1. Using Oracle CASB Cloud Service
  2. Setting Up Cloud Applications for Monitoring
  3. Setting Up Oracle Cloud Infrastructure (OCI)
  4. Working with OCI Security Control Baseline Settings and Templates
  5. About Security Control Templates and Application Instances

About Security Control Templates and Application Instances

Understand the security control template features that are available to make it easier to manage security control baseline settings across multiple OCI application instances.

When you are monitoring a lot of OCI instances in Oracle CASB Cloud Service, security control templates make it easy to manage the security control baseline settings for groups of instances that should have the same settings, in order to comply with your security policies. Even if you do not create security control templates, you can use the related bulk update feature to copy a security control setting from one OCI instance to multiple instances at once.

Security Control Templates

A security control template contains settings for all the security controls for an OCI application instance that is registered in Oracle CASB Cloud Service.

  • No predefined security control templates are provided in Oracle CASB Cloud Service - you have to create them. See Creating a Template.

  • A security control template contains settings for all the security controls for an OCI application instance that is registered in Oracle CASB Cloud Service.

  • Attaching a template to an OCI instance causes all the security control settings from the template to be copied into the OCI instance, where they become read-only. The template settings are in control, as long as the OCI instance has the template attached. See Attaching a Template to an OCI Application Instance.

  • Exceptions settings are an exception. Some security controls have an Exceptions section. Any settings in these Exceptions sections are only stored for the individual OCI instances. Exceptions settings are not affected when you attach a template to an OCI instance - they remain editable.

    Whether or not you use security control templates, you can copy the Exceptions settings from a single security control in an OCI instance to multiple OCI instances.

Bulk Updates of Security Control Settings

You can use the current settings for a security control from one OCI instance to update the same security control in multiple templates or multiple OCI instances. See Updating a Security Control's Settings in Multiple Templates or Application Instances.

  • Open the source OCI instance, from which you wish to update multiple templates or OCI instances, on the Update security contol baseline page.

  • Select the individual templates or OCI instances to be updated.

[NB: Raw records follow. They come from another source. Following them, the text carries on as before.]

/-- The heads of the queue activated in turn until one can be aired (R159). `held` says that the
level-3 claim of the alert just ended is still held; with nothing to air it is released. -/
def activateFrom (held : Bool) : List QueuedAlert → Node → Node
  | [], n => if held then alertReleases n else n
  | q :: rest, n0 =>
    let n := { n0 with alert := { n0.alert with queue := rest } }
    let t := acquireClip (n.cfg.toneClip q.record.cls) n
    if !t.2 && !q.hasMessage then
      activateFrom held rest
        (mapAlertCounters (fun c => { c with notAired := satInc c.notAired })
          (writeHistory q.record q.issuer .notAired
            { HistFlags.none with noTone := true, noMessage := true, noAudio := true } t.1))
    else
      let a := ActiveAlert.start q.record q.issuer q.hasMessage (!t.2)
      let m := countActivation { t.1 with alert := { t.1.alert with active := some a } }
      startActive a (if held then alertIdChanges q.record.id m else alertClaims q.record.id m)

def activateNext (held : Bool) (n : Node) : Node := activateFrom held n.alert.queue n

/-! ## The end of the active alert (R160) -/

/-- The outcome and flags of an ending. -/
def ActiveAlert.outcome (a : ActiveAlert) : AlertOutcome :=
  match a.ending with
  | .none => .aired
  | .cap => .aired
  | _ => .endedEarly

def ActiveAlert.flags (a : ActiveAlert) : HistFlags :=
  { HistFlags.none with
    noTone := a.noTone, noMessage := !a.hasMessage, capped := decide (a.ending = .cap),
    localEnd := decide (a.ending = .local_) }

def countEnding (e : Ending) (c : AlertCounters) : AlertCounters :=
  match e with
  | .none => { c with aired := satInc c.aired }
  | .cap => { c with capped := satInc c.capped }
  | _ => { c with endedEarly := satInc c.endedEarly }

/-- The active alert ends (R160). -/
def completeAlert (n : Node) : Node :=
  match n.alert.active with
  | none => n
  | some a =>
    let m := releaseMessage a.hasMessage a.record (stopPlayerClip n)
    let h :=
      mapAlertCounters (countEnding a.ending) (writeHistory a.record a.issuer a.outcome a.flags m)
    activateNext true { h with alert := { h.alert with active := none } }

/-! ## Judging (R154 to R158, R161, R163) -/

/-- The activation code and its complement (R154). -/
def codeGood (c : Settings) (r : AlertRecord) : Bool :=
  decide (r.code ^^^ r.complement = 65535) && decide (r.code = c.alertCode)

/-- The index of an area code in the hash table (R155). -/
def areaIndex (area : Nat) : Nat := (crc32 (beBytes area 2)).toNat % 256

/-- The area filter (R155). -/
def areaPasses (c : Settings) (area : Nat) : Bool :=
  decide (area = 65535) || c.areaCodes.any (fun x => decide (x = area)) ||
    bitAt (byteAt c.areaHash (areaIndex area / 8)) (areaIndex area % 8)

/-- Two alerts are the same by id and class. -/
def sameAlert (a b : AlertRecord) : Bool := decide (a.id = b.id) && decide (a.cls = b.cls)

/-- A START of an alert already known (R156). -/
def AlertUnit.knows (a : AlertUnit) (r : AlertRecord) : Bool :=
  a.queue.any (fun q => sameAlert q.record r) ||
    (match a.active with
      | some x => sameAlert x.record r
      | none => false) ||
    a.history.any (fun h => decide (h.id = r.id) && decide (h.cls = r.cls) && decide (h.outcome ≠ .rejected))

/-- A queued alert put behind those of equal or higher class (R157). -/
def queueInsert (q : QueuedAlert) : List QueuedAlert → List QueuedAlert
  | [] => [q]
  | x :: xs => if q.record.cls ≤ x.record.cls then x :: queueInsert q xs else q :: x :: xs

/-- A START enters the queue (R157). -/
def enterQueue (r : AlertRecord) (issuer : Nat) (n : Node) : Node :=
  let m := acquireClip r.clip n
  mapAlertCounters (fun c => { c with queued := satInc c.queued })
    { m.1 with
      alert :=
        { m.1.alert with
          queue := queueInsert { record := r, issuer := issuer, hasMessage := m.2 } m.1.alert.queue } }

/-- The newest alert of the lowest class leaves a full queue (R158); its history entry carries no flag, the
model's reading (log 20). -/
def evictLowest (n : Node) : Node :=
  match n.alert.queue.getLast? with
  | some q =>
    mapAlertCounters (fun c => { c with evictions := satInc c.evictions })
      (writeHistory q.record q.issuer .dropped HistFlags.none
        (releaseMessage q.hasMessage q.record
          { n with alert := { n.alert with queue := n.alert.queue.dropLast } }))
  | none => n

/-- A START that is to enter the queue (R157, R158). -/
def queueAlert (r : AlertRecord) (issuer : Nat) (n : Node) : Node :=
  if n.alert.queue.length < 4 then enterQueue r issuer n
  else
    match n.alert.queue.getLast? with
    | some low =>
      if low.record.cls < r.cls then enterQueue r issuer (evictLowest n)
      else
        mapAlertCounters (fun c => { c with drops := satInc c.drops })
          (writeHistory r issuer .dropped HistFlags.none n)
    | none => enterQueue r issuer n

/-- A START of a class above the active alert's supersedes it (R163). The new alert's references are
taken before the old ones are released. -/
def supersede (a : ActiveAlert) (r : AlertRecord) (issuer : Nat) (n : Node) : Node :=
  let msg := acquireClip r.clip n
  let tone := acquireClip (n.cfg.toneClip r.cls) msg.1
  if !msg.2 && !tone.2 then
    mapAlertCounters (fun c => { c with notAired := satInc c.notAired })
      (writeHistory r issuer .notAired { HistFlags.none with noAudio := true } n)
  else
    let gone :=
      mapAlertCounters (fun c => { c with superseded := satInc c.superseded })
        (writeHistory a.record a.issuer .superseded
          { HistFlags.none with noTone := a.noTone, noMessage := !a.hasMessage }
          (releaseMessage a.hasMessage a.record (stopPlayerClip tone.1)))
    let b := ActiveAlert.start r issuer msg.2 (!tone.2)
    alertIdChanges r.id
      (countActivation
        { gone with
          alert :=
            { gone.alert with
              active := some b,
              player :=
                { gone.alert.player with
                  clip := if tone.2 then some (n.cfg.toneClip r.cls) else none, startNext := true } } })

You can update the same security control setting in multiple templates or OCI instances at the same time.

  • Exceptions settings are an exception. Bulk updates of security controlExceptions settings must be done separately - see the next section below.

Bulk Updates of Exceptions Settings

You can use the current Exceptions settings for a security control from one OCI instance to update the Exceptions settings for the same security control in multiple OCI instances. See Updating an Exception Setting in Multiple Application Instances.

  • Open the source OCI instance, from which you wish to update multiple OCI instances, on the Update security contol baseline page.

  • Select the individual OCI instances to be updated. You can update the same security control Exceptions settings in multiple OCI instances at the same time.

  • The Exceptions settings only are updated. Bulk updates of other security control settings must be done separately - see the section above.